The controversial use of the EAW was noted at the City of Westminster Magistrates’ Court in 'The judicial authority in Sweden -v- Julian Paul Assange'. Judge Howard Riddle stated that Mutual Legal Assistance (MLA) “was a more proportionate response than issuing an EAW” for the purpose of questioning a witness.
It must have been understood that the EAW would prove contentious, so why employ it in the first place? Further, it is clearly not representative of the factual substance of the allegations. Why?
Assange's lawyer, Mark Stephens, has stated that "the arrest warrant was sent back by Scotland Yard because it did not comply with [UK] law and was defective." This explains why an Interpol red notice issued for Assange on 20 November 2010 was, for some time, without a warrant to back it. A credible source has stated that Ny had failed to fill out the answers in the pre-printed form correctly and /or fully. Was the EAW then embellished and resubmitted because its initial interpretation of the allegations had failed to describe anything that Scotland Yard recognised as a crime? But why take this route anyway, when the far simpler path of MLA could have been used to question Assange in the UK?

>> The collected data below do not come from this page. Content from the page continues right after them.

/-- The test access port (R473). -/
structure JtagSt where
  /-- the current instruction code -/
  ir : BitVec 8 := 0x02
  /-- the boundary-scan register, as the number its cells spell -/
  bsr : Nat := 0
  /-- pins driven from the boundary-scan register -/
  driven : Bool := false
  /-- pins at high impedance -/
  hiz : Bool := false
  deriving DecidableEq, Repr

/-! ### Journal (R408 to R412) -/

/-- A journal record before it has a number: TS, TYPE, UNIT, and the payload from byte 16 (with PKT: SEQ, port, and the
payload from byte 21). -/
structure JRec where
  ts : Nat
  type : Nat
  unit : Nat
  pkt : Bool
  seq : Nat
  port : Nat
  body : List Byte
  deriving DecidableEq, Repr

/-- The journal writer: records handed over (at most 4,096, R411), records lost by unit since it last could hand over
(count, TS of the first), and what the first records after SYSRST_N must be. -/
structure JrnSt where
  q : List JRec := []
  lost : Tab (Nat × Nat) := []
  restart : Bool := false
  /-- knots held at the reset: (knot, channel) -/
  knots : List (Nat × Nat) := []
  deriving DecidableEq, Repr

/-! ### Interrupts (R379 to R381) and PCI Express (R358) -/

/-- MSI-X: sources whose message is due (0 to 15 a block summary, 16 + c channel c), messages sent, and the
configuration bits of the function. -/
structure MsiSt where
  due : List Nat := []
  /-- the messages sent, address and data, newest first -/
  sent : List (Nat × Nat) := []
  enable : Bool := true
  funcMask : Bool := false
  /-- Bus Master Enable -/
  bme : Bool := true
  /-- the function is in D3hot -/
  d3 : Bool := false
  deriving DecidableEq, Repr

/-- What the configuration space of the PCI Express function holds beside Bus Master Enable, MSI-X and the power state
(R357): Memory Space Enable, the bases of its BARs, the encodings of the maximum payload and read request sizes (128 bytes
times 2 to it), ECRC generation and checking, the link's speed (1 to 5) and width. -/
structure PcieSt where
  memEn : Bool := true
  bar0 : Nat := 0
  bar2 : Nat := 0
  bar4 : Nat := 0
  mps : Nat := 0
  mrrs : Nat := 2
  ecrcGen : Bool := false
  ecrcChk : Bool := false
  speed : Nat := 5
  width : Nat := 8
  deriving DecidableEq, Repr

/-! ### The bark (R23) -/

/-- The 48-byte record that travels with a packet, field by field. -/
structure Bark where
  arrTs : Nat := 0
  seq : Nat := 0
  deadline : Nat := 0
  gen : Nat := 0
  action : Nat := 0
  ingPort : Nat := 0
  bough : Nat := 0
  pass : Bool := false
  copy : Bool := false
  twig : Bool := false
  flowIdx : Nat := 0
  flowHit : Bool := false
  flowNew : Bool := false
  parked : Bool := false
  ct : Bool := false
  colour : Nat := 3
  egr : Nat := 0
  cls : Nat := 0
  len : Nat := 0
  mcast : Bool := false
  bad : Bool := false
  exc : Nat := 0
  vipHit : Bool := false
  inj : Bool := false
  mirror : Nat := 0
  keyProf : Nat := 0
  tag : Nat := 0
  buf : Nat := 0
  pool : Nat := 0
  vipIdx : Nat := 0
  brgIdx : Nat := 0
  brgHit : Bool := false
  hash : Nat := 0
  predDep : Nat := 0
  deriving DecidableEq, Repr

/-! ### Ports and line supervision (chapter 02) -/

/-- An open candidate of a PCS lane (R49): position in the marker period, marker's lane number, count. -/
structure AmCand where
  pos : Nat
  lane : Nat
  count : Nat
  deriving DecidableEq, Repr

/-- One PCS lane's alignment-marker search and lock (R49 to R51). -/
structure PcsLane where
  cands : List AmCand := []
  lock : Option (Nat × Nat) := none
  run : Nat := 0
  deriving DecidableEq, Repr

/-- A classified second not yet committed (R58, R59): start, class (0 error-free, 1 ES, 2 SES), and whether it lies in
an unavailable period. -/
structure Second where
  start : Nat
  cls : Nat
  unav : Bool
  deriving DecidableEq, Repr

/-- A port's line supervision that no register holds. -/
structure PortSt where
  pcs : Tab PcsLane := []
  /-- an accepted MODE awaits its effect (kept in the group's first port) -/
  modePend : Bool := false
  /-- the current second: start, STEP_CNT at its start, an SES condition seen, uncorrectable codewords, errored frames,
  lock losses -/
  secStart : Nat := 0
  secStep : Nat := 0
  secSes : Bool := false
  secUcw : Nat := 0
  secErr : Nat := 0
  secLock : Nat := 0
  secs : List Second := []
  /-- peer trace: strings of the last reception, run of identical receptions, device time of the last valid one -/
  chs : List Byte := []
  prt : List Byte := []
  run : Nat := 0
  lastRx : Nat := 0
  /-- SEQ of the next frame (R21) -/
  seq : Nat := 0
  deriving DecidableEq, Repr

/-! ### Tables by command (R369) and the parser's results (chapter 03) -/

/-- Fragment fields of a set's L3 header (R94): offset in bytes, more fragments, identification, payload bytes. -/
structure FragInfo where
  off : Nat
  more : Bool
  ident : Nat
  pay : Nat
  deriving DecidableEq, Repr

/-- A header set (R87): offsets of its L2, L3 and L4 headers, IP version, L4 kind (R82), L4 protocol, the EtherType that
leads to L3 or the last one (R107), whether its last MPLS entry was terminated, its fragment fields, and the L4 fields that
a fragment-table hit gave (R96). -/
structure HdrSet where
  l2 : Option Nat := none
  l3 : Option Nat := none
  ver : Nat := 0
  l4 : Option Nat := none
  l4k : Nat := 0
  proto : Nat := 0
  etype : Nat := 0
  mplsTerm : Bool := false
  frag : Option FragInfo := none
  fhit : Bool := false
  fsp : Nat := 0
  fdp : Nat := 0
  fext : Nat := 0
  deriving DecidableEq, Repr

/-- What the parser hands on (R79, R85 to R101): header stack (node, offset), the two sets, exceptions, tunnel, profile,
user field, outermost VID, the highest byte used and the frame length required (R92), the flow key, the parse window, and the action of
the exception as its bough held it at the end of parse (R93). -/
structure ParseRes where
  stack : List (Nat × Nat) := []
  outer : HdrSet := {}
  inner : HdrSet := {}
  raised : List Nat := []
  exc : Nat := 0
  tun : Bool := false
  tunId : Nat := 0
  user : Option Nat := none
  vid : Option Nat := none
  eth0 : Bool := false
  used : Nat := 0
  need : Nat := 0
  prof : Nat := 0
  key : List Byte := []
  win : List Byte := []
  flowEn : Bool := false
  act : Nat := 0
  excCh : Nat := 0
  /-- GRF_EXC_CFG2 as the bough held it then: ACT, HOST_CH, NO_FLOW (R92, R93) -/
  lateAct : Nat := 0
  lateCh : Nat := 0
  lateNoFlow : Bool := false
  /-- the zone then, and the rule key built then (R107, R108) -/
  zone : Nat := 0
  rkey : List Byte := []
  /-- the flow key was built from the outer set (R101) -/
  osel : Bool := false
  deriving DecidableEq, Repr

Judge Howard Riddle stated: “through Mr Hurtig, Mr Assange offered to be interviewed in Sweden after 9th / 10th October, rejected as “too far away”, and later in a variety of ways from outside Sweden. All those offers were rejected by Ms Ny, who made it clear that the interview should take place in Sweden. A number of reasons have been speculated as to why she took that view. I am not in a position to say what the reason was.” While Riddle is “not in a position to say,” we are in that position.
KR: The prosecutor has stated that, according to circumstances in the investigation, her opinion is that it's necessary that he is present in Sweden, and she hasn't stated exactly what circumstances, but that's her statement.
MK: But isn't it the case that Swedish prosecutors have gone abroad to question defendants in serious cases at other times?
KR: Yes, that's true, it has happened. And it's for the individual - it's for the prosecutor - to decide which measures to take. So it's... it's all about what the prosecutor decides to do.
MK: But what you're saying is there are circumstances in this case that make it very different. It's hard to understand what they might be!
KR: Yeah. And the prosecutor hasn't stated exactly what kind of circumstance - what circumstances - but that's her... her decision.
MK: So how is the deadlock going to be resolved then?
KR: I have no idea really.
When someone holds a position that is "hard to understand", there is usually a logical reason behind their choice. In the Assange case, any use of MLA by Ny creates a significant risk of derailing the prosecution. The reason for the extradition attempt is to bypass this risk.
The danger to Ny's case stems from the possibility that, through disclosure, Assange's defense would gain possession of a document that would be admissible as evidence in any future extradition hearing. According to UK Home Office guidelines, a MLA Letter of Request (LOR) must consist of:
1. A description of the offences charged or under investigation and sentence or penalty.
2. Copy of legislation that criminalizes the conduct in requesting country, information on offence, penalty and rights afforded to the accused.
3. A summary of the facts giving rise to the request and connection this case has to the UK.
An LOR in the Assange case might very well meet the disclosure test and therefore could be turned over to the defence. Furthermore, as well as assessing whether the disclosure test has been met, a UK judicial authority would have to review the evidence (to UK standards) in relation to the charges. This would destroy the case against Julian Assange.
1. If the LOR was denied, for all intents and purposes the case would collapse.
Denial of the LOR seems likely. If Ny's first attempt at a EAW was dismissed by Scotland Yard, one could imagine the UK Central Authority (UKCA) doing the same. UKCA is required to compare the charges to the evidence summary. Here, Ny would also have to embellish the evidence - a rather different prospect to the manipulation of an EAW, where the 'interpretive nature' of the charges temporarily provides cover.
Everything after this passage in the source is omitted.